4. Thinking mode varies by model. qwen3.6-plus, qwen3.5-plus and qwen3.5-flash have thinking mode enabled by default; other models have it off. Only override with enable_thinking when you want to change the default behavior.
5. Function calling constraints. tools cannot be used with stream=True (older limitation; some newer models support it). Also incompatible with n > 1.
6. messages format. system role can only appear at messages[0]. The last message must have the user role.
7. Some models have limited regional availability. qwen-long (10M context), qwen-math-plus, and third-party
models are not available in cn-beijing. Check
the Model List for the latest availability.
Q: How do I migrate from OpenAI?
A: Change three values: api_key to your DASHSCOPE_API_KEY, base_url to the corresponding regional endpoint, and model to a Qwen model name. All other code remains compatible.
Q: When should I use streaming vs. non-streaming?
A: Use streaming for interactive scenarios (chat, real-time output). Use non-streaming for batch processing or when you need the complete JSON response at once.
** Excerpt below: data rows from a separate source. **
/-! ### withRx -/

@[simp] theorem State.withRx_pins (s : State) (x : Receiver) : (s.withRx x).pins = s.pins := rfl
@[simp] theorem State.withRx_rdec (s : State) (x : Receiver) : (s.withRx x).rdec = s.rdec := rfl
@[simp] theorem State.withRx_cfg (s : State) (x : Receiver) : (s.withRx x).cfg = s.cfg := rfl
@[simp] theorem State.withRx_urt (s : State) (x : Receiver) : (s.withRx x).urt = s.urt := rfl
@[simp] theorem State.withRx_pq (s : State) (x : Receiver) : (s.withRx x).pq = s.pq := rfl
@[simp] theorem State.withRx_rab (s : State) (x : Receiver) : (s.withRx x).rab = s.rab := rfl
@[simp] theorem State.withRx_stt (s : State) (x : Receiver) : (s.withRx x).stt = s.stt := rfl
@[simp] theorem State.withRx_mli (s : State) (x : Receiver) : (s.withRx x).mli = s.mli := rfl
@[simp] theorem State.withRx_flt (s : State) (x : Receiver) : (s.withRx x).flt = s.flt := rfl
@[simp] theorem State.withRx_elog (s : State) (x : Receiver) : (s.withRx x).elog = s.elog := rfl
@[simp] theorem State.withRx_pctl (s : State) (x : Receiver) : (s.withRx x).pctl = s.pctl := rfl
@[simp] theorem State.withRx_tgen (s : State) (x : Receiver) : (s.withRx x).tgen = s.tgen := rfl
@[simp] theorem State.withRx_rx (s : State) (x : Receiver) : (s.withRx x).rx = x := rfl
@[simp] theorem State.withRx_out (s : State) (x : Receiver) : (s.withRx x).out = s.out := rfl
@[simp] theorem State.withRx_pending (s : State) (x : Receiver) : (s.withRx x).pending = s.pending := rfl

/-! ### withOut -/

@[simp] theorem State.withOut_pins (s : State) (x : List PortMessage) : (s.withOut x).pins = s.pins := rfl
@[simp] theorem State.withOut_rdec (s : State) (x : List PortMessage) : (s.withOut x).rdec = s.rdec := rfl
@[simp] theorem State.withOut_cfg (s : State) (x : List PortMessage) : (s.withOut x).cfg = s.cfg := rfl
@[simp] theorem State.withOut_urt (s : State) (x : List PortMessage) : (s.withOut x).urt = s.urt := rfl
@[simp] theorem State.withOut_pq (s : State) (x : List PortMessage) : (s.withOut x).pq = s.pq := rfl
@[simp] theorem State.withOut_rab (s : State) (x : List PortMessage) : (s.withOut x).rab = s.rab := rfl
@[simp] theorem State.withOut_stt (s : State) (x : List PortMessage) : (s.withOut x).stt = s.stt := rfl
@[simp] theorem State.withOut_mli (s : State) (x : List PortMessage) : (s.withOut x).mli = s.mli := rfl
@[simp] theorem State.withOut_flt (s : State) (x : List PortMessage) : (s.withOut x).flt = s.flt := rfl
@[simp] theorem State.withOut_elog (s : State) (x : List PortMessage) : (s.withOut x).elog = s.elog := rfl
@[simp] theorem State.withOut_pctl (s : State) (x : List PortMessage) : (s.withOut x).pctl = s.pctl := rfl
@[simp] theorem State.withOut_tgen (s : State) (x : List PortMessage) : (s.withOut x).tgen = s.tgen := rfl
@[simp] theorem State.withOut_rx (s : State) (x : List PortMessage) : (s.withOut x).rx = s.rx := rfl
@[simp] theorem State.withOut_out (s : State) (x : List PortMessage) : (s.withOut x).out = x := rfl
@[simp] theorem State.withOut_pending (s : State) (x : List PortMessage) : (s.withOut x).pending = s.pending := rfl

/-! ### quiet -/

@[simp] theorem State.quiet_pins (s : State) : (s.quiet).pins = s.pins := rfl
@[simp] theorem State.quiet_rdec (s : State) : (s.quiet).rdec = s.rdec := rfl
@[simp] theorem State.quiet_cfg (s : State) : (s.quiet).cfg = s.cfg := rfl
@[simp] theorem State.quiet_urt (s : State) : (s.quiet).urt = s.urt := rfl
@[simp] theorem State.quiet_pq (s : State) : (s.quiet).pq = s.pq := rfl
@[simp] theorem State.quiet_rab (s : State) : (s.quiet).rab = s.rab := rfl
@[simp] theorem State.quiet_stt (s : State) : (s.quiet).stt = s.stt := rfl
@[simp] theorem State.quiet_mli (s : State) : (s.quiet).mli = s.mli := rfl
@[simp] theorem State.quiet_flt (s : State) : (s.quiet).flt = s.flt := rfl
@[simp] theorem State.quiet_elog (s : State) : (s.quiet).elog = s.elog := rfl
@[simp] theorem State.quiet_pctl (s : State) : (s.quiet).pctl = s.pctl := rfl
@[simp] theorem State.quiet_tgen (s : State) : (s.quiet).tgen = s.tgen := rfl
@[simp] theorem State.quiet_rx (s : State) : (s.quiet).rx = s.rx := rfl
@[simp] theorem State.quiet_out (s : State) : (s.quiet).out = [] := rfl
@[simp] theorem State.quiet_pending (s : State) : (s.quiet).pending = s.pending := rfl

/-! ### emit -/

@[simp] theorem State.emit_pins (s : State) (m : PortMessage) : (s.emit m).pins = s.pins := rfl
@[simp] theorem State.emit_rdec (s : State) (m : PortMessage) : (s.emit m).rdec = s.rdec := rfl
@[simp] theorem State.emit_cfg (s : State) (m : PortMessage) : (s.emit m).cfg = s.cfg := rfl
@[simp] theorem State.emit_urt (s : State) (m : PortMessage) : (s.emit m).urt = s.urt := rfl
@[simp] theorem State.emit_pq (s : State) (m : PortMessage) : (s.emit m).pq = s.pq := rfl
@[simp] theorem State.emit_rab (s : State) (m : PortMessage) : (s.emit m).rab = s.rab := rfl
@[simp] theorem State.emit_stt (s : State) (m : PortMessage) : (s.emit m).stt = s.stt := rfl
@[simp] theorem State.emit_mli (s : State) (m : PortMessage) : (s.emit m).mli = s.mli := rfl
@[simp] theorem State.emit_flt (s : State) (m : PortMessage) : (s.emit m).flt = s.flt := rfl
@[simp] theorem State.emit_elog (s : State) (m : PortMessage) : (s.emit m).elog = s.elog := rfl
@[simp] theorem State.emit_pctl (s : State) (m : PortMessage) : (s.emit m).pctl = s.pctl := rfl
@[simp] theorem State.emit_tgen (s : State) (m : PortMessage) : (s.emit m).tgen = s.tgen := rfl
@[simp] theorem State.emit_rx (s : State) (m : PortMessage) : (s.emit m).rx = s.rx := rfl
@[simp] theorem State.emit_out (s : State) (m : PortMessage) : (s.emit m).out = s.out ++ [m] := rfl
@[simp] theorem State.emit_pending (s : State) (m : PortMessage) : (s.emit m).pending = s.pending := rfl

/-! ### log -/

@[simp] theorem State.log_pins (s : State) (r : LogRecord) : (s.log r).pins = s.pins := rfl
@[simp] theorem State.log_rdec (s : State) (r : LogRecord) : (s.log r).rdec = s.rdec := rfl
@[simp] theorem State.log_cfg (s : State) (r : LogRecord) : (s.log r).cfg = s.cfg := rfl
@[simp] theorem State.log_urt (s : State) (r : LogRecord) : (s.log r).urt = s.urt := rfl
@[simp] theorem State.log_pq (s : State) (r : LogRecord) : (s.log r).pq = s.pq := rfl
@[simp] theorem State.log_rab (s : State) (r : LogRecord) : (s.log r).rab = s.rab := rfl
@[simp] theorem State.log_stt (s : State) (r : LogRecord) : (s.log r).stt = s.stt := rfl
@[simp] theorem State.log_mli (s : State) (r : LogRecord) : (s.log r).mli = s.mli := rfl
@[simp] theorem State.log_flt (s : State) (r : LogRecord) : (s.log r).flt = s.flt := rfl
@[simp] theorem State.log_elog (s : State) (r : LogRecord) : (s.log r).elog = s.elog.append r := rfl
@[simp] theorem State.log_pctl (s : State) (r : LogRecord) : (s.log r).pctl = s.pctl := rfl
@[simp] theorem State.log_tgen (s : State) (r : LogRecord) : (s.log r).tgen = s.tgen := rfl
@[simp] theorem State.log_rx (s : State) (r : LogRecord) : (s.log r).rx = s.rx := rfl
@[simp] theorem State.log_out (s : State) (r : LogRecord) : (s.log r).out = s.out := rfl
@[simp] theorem State.log_pending (s : State) (r : LogRecord) : (s.log r).pending = s.pending := rfl

/-! ### updateSlot -/

@[simp] theorem State.updateSlot_pins (s : State) (i : SlotIx) (f : Slot → Slot) :
    (s.updateSlot i f).pins = s.pins := rfl
@[simp] theorem State.updateSlot_rdec (s : State) (i : SlotIx) (f : Slot → Slot) :
    (s.updateSlot i f).rdec = s.rdec := rfl
@[simp] theorem State.updateSlot_cfg (s : State) (i : SlotIx) (f : Slot → Slot) : (s.updateSlot i f).cfg = s.cfg := rfl
@[simp] theorem State.updateSlot_urt (s : State) (i : SlotIx) (f : Slot → Slot) :
    (s.updateSlot i f).urt = s.urt.update i f := rfl
@[simp] theorem State.updateSlot_pq (s : State) (i : SlotIx) (f : Slot → Slot) : (s.updateSlot i f).pq = s.pq := rfl
@[simp] theorem State.updateSlot_rab (s : State) (i : SlotIx) (f : Slot → Slot) : (s.updateSlot i f).rab = s.rab := rfl
@[simp] theorem State.updateSlot_stt (s : State) (i : SlotIx) (f : Slot → Slot) : (s.updateSlot i f).stt = s.stt := rfl
@[simp] theorem State.updateSlot_mli (s : State) (i : SlotIx) (f : Slot → Slot) : (s.updateSlot i f).mli = s.mli := rfl
@[simp] theorem State.updateSlot_flt (s : State) (i : SlotIx) (f : Slot → Slot) : (s.updateSlot i f).flt = s.flt := rfl
@[simp] theorem State.updateSlot_elog (s : State) (i : SlotIx) (f : Slot → Slot) :
    (s.updateSlot i f).elog = s.elog := rfl
@[simp] theorem State.updateSlot_pctl (s : State) (i : SlotIx) (f : Slot → Slot) :
    (s.updateSlot i f).pctl = s.pctl := rfl
@[simp] theorem State.updateSlot_tgen (s : State) (i : SlotIx) (f : Slot → Slot) :
    (s.updateSlot i f).tgen = s.tgen := rfl
@[simp] theorem State.updateSlot_rx (s : State) (i : SlotIx) (f : Slot → Slot) : (s.updateSlot i f).rx = s.rx := rfl
@[simp] theorem State.updateSlot_out (s : State) (i : SlotIx) (f : Slot → Slot) : (s.updateSlot i f).out = s.out := rfl
@[simp] theorem State.updateSlot_pending (s : State) (i : SlotIx) (f : Slot → Slot) :
    (s.updateSlot i f).pending = s.pending := rfl

/-! ### slotEnters -/

@[simp] theorem State.slotEnters_pins (s : State) (i : SlotIx) (st : SlotState) :
    (s.slotEnters i st).pins = s.pins := rfl
@[simp] theorem State.slotEnters_rdec (s : State) (i : SlotIx) (st : SlotState) :
    (s.slotEnters i st).rdec = s.rdec := rfl
@[simp] theorem State.slotEnters_cfg (s : State) (i : SlotIx) (st : SlotState) : (s.slotEnters i st).cfg = s.cfg := rfl
@[simp] theorem State.slotEnters_urt (s : State) (i : SlotIx) (st : SlotState) :
    (s.slotEnters i st).urt = s.urt.update i fun x => { x with state := st } := rfl
@[simp] theorem State.slotEnters_pq (s : State) (i : SlotIx) (st : SlotState) : (s.slotEnters i st).pq = s.pq := rfl
@[simp] theorem State.slotEnters_rab (s : State) (i : SlotIx) (st : SlotState) : (s.slotEnters i st).rab = s.rab := rfl
@[simp] theorem State.slotEnters_stt (s : State) (i : SlotIx) (st : SlotState) : (s.slotEnters i st).stt = s.stt := rfl
@[simp] theorem State.slotEnters_mli (s : State) (i : SlotIx) (st : SlotState) : (s.slotEnters i st).mli = s.mli := rfl
@[simp] theorem State.slotEnters_flt (s : State) (i : SlotIx) (st : SlotState) : (s.slotEnters i st).flt = s.flt := rfl
@[simp] theorem State.slotEnters_elog (s : State) (i : SlotIx) (st : SlotState) :
    (s.slotEnters i st).elog = s.elog := rfl
@[simp] theorem State.slotEnters_pctl (s : State) (i : SlotIx) (st : SlotState) :
    (s.slotEnters i st).pctl = s.pctl := rfl
@[simp] theorem State.slotEnters_tgen (s : State) (i : SlotIx) (st : SlotState) :
    (s.slotEnters i st).tgen = s.tgen := rfl
@[simp] theorem State.slotEnters_rx (s : State) (i : SlotIx) (st : SlotState) : (s.slotEnters i st).rx = s.rx := rfl
@[simp] theorem State.slotEnters_out (s : State) (i : SlotIx) (st : SlotState) : (s.slotEnters i st).out = s.out := rfl
@[simp] theorem State.slotEnters_pending (s : State) (i : SlotIx) (st : SlotState) :
    (s.slotEnters i st).pending = s.pending := rfl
With streaming, set stream_options={"include_usage": True} to receive token usage in the last chunk.
Q: Which models support function calling? A: Qwen-Max/Plus/Flash/Turbo series, Qwen3.5/3/2.5 series, qwen3-vl-plus/flash, qwen3-omni-flash, and third-party models (deepseek, kimi, glm).
Q: What is the difference between qwen3.6-plus and qwen3.5-plus?
A: qwen3.6-plus is the latest flagship model (2026-04-02) with 1M context and best balance of quality, speed, and cost. qwen3.5-plus is the previous generation. qwen3.6-plus is recommended for new projects.
Q: How do I control output length?
A: Use max_tokens to limit output token count. Use stop to set stop sequences. Each model has its own default output limit.
Q: What should I do when I get a 429 error? A: 429 indicates QPS/QPM rate limit exceeded or insufficient quota. Implement exponential backoff retry, or check remaining quota in the console.